* [Work task]
Go through the data below. List every line that holds the word "simp".

* [Study material]
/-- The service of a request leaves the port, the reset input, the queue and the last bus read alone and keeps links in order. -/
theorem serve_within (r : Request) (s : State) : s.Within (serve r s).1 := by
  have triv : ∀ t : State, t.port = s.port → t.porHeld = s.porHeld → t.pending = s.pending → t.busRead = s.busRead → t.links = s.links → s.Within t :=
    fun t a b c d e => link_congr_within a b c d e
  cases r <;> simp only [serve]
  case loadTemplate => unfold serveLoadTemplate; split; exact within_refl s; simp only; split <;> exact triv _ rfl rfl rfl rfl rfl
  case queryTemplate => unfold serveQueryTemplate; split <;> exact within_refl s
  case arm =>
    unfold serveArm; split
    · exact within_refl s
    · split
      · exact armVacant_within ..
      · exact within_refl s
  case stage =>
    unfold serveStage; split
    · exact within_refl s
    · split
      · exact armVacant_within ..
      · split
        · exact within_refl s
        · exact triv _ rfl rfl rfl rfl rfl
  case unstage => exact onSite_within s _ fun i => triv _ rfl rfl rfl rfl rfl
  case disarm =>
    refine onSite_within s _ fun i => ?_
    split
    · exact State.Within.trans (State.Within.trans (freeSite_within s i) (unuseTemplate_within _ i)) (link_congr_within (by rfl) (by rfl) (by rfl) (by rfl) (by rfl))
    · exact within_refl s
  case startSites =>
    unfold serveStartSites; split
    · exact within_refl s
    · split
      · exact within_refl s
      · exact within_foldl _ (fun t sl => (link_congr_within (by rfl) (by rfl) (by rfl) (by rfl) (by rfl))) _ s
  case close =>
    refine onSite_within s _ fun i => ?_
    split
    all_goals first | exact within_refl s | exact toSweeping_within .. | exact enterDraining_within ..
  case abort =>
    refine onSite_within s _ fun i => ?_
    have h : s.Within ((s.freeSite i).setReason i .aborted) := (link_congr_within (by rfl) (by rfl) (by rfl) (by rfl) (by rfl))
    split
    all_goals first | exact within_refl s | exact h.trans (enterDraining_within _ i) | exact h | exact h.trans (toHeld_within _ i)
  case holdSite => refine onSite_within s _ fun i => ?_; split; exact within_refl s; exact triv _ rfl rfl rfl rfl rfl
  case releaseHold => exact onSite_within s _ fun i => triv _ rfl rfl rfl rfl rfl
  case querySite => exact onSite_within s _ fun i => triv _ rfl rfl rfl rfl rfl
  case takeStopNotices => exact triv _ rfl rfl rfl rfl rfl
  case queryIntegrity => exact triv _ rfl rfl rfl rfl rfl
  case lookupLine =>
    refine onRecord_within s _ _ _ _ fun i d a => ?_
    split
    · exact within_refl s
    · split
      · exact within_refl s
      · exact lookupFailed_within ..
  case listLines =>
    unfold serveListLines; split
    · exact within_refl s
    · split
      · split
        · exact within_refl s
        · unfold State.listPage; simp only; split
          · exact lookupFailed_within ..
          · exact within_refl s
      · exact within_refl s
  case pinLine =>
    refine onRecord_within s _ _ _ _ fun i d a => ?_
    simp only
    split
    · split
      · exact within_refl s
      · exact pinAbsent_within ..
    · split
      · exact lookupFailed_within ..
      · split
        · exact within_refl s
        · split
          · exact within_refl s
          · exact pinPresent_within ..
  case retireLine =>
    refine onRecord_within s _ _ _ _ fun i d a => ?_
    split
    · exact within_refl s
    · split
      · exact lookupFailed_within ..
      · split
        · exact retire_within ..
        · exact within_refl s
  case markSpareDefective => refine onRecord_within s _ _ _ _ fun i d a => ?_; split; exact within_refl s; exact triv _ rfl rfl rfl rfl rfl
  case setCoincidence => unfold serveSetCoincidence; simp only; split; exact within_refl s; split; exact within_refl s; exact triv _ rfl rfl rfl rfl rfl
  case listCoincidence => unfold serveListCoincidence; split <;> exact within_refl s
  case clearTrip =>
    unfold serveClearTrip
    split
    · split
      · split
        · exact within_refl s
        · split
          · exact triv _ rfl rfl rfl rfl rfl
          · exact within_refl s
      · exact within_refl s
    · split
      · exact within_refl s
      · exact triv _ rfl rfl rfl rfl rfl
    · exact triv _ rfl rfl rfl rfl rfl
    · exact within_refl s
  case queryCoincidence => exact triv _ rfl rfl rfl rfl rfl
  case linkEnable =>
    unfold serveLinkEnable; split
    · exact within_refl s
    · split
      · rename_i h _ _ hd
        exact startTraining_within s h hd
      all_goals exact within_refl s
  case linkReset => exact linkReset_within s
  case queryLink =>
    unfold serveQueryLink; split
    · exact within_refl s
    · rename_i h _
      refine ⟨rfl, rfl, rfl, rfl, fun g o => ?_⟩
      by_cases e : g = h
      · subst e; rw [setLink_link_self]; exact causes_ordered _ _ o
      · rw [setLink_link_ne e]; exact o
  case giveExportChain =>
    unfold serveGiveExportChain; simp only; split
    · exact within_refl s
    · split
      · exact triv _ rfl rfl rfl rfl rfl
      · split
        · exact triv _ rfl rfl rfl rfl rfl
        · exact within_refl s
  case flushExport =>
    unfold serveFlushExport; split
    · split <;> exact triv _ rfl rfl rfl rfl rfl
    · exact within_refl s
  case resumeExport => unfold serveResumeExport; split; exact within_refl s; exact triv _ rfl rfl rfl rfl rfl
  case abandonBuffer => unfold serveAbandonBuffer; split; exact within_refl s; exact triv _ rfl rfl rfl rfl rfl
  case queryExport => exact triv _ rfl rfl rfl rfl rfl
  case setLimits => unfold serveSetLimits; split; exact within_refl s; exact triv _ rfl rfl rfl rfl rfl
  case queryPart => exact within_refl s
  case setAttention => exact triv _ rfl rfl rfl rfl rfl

* [Output below]
  cases r <;> simp only [serve]
  case loadTemplate => unfold serveLoadTemplate; split; exact within_refl s; simp only; split <;> exact triv _ rfl rfl rfl rfl rfl
        · unfold State.listPage; simp only; split
    simp only
  case setCoincidence => unfold serveSetCoincidence; simp only; split; exact within_refl s; split; exact within_refl s; exact triv _ rfl rfl rfl rfl rfl
    unfold serveGiveExportChain; simp only; split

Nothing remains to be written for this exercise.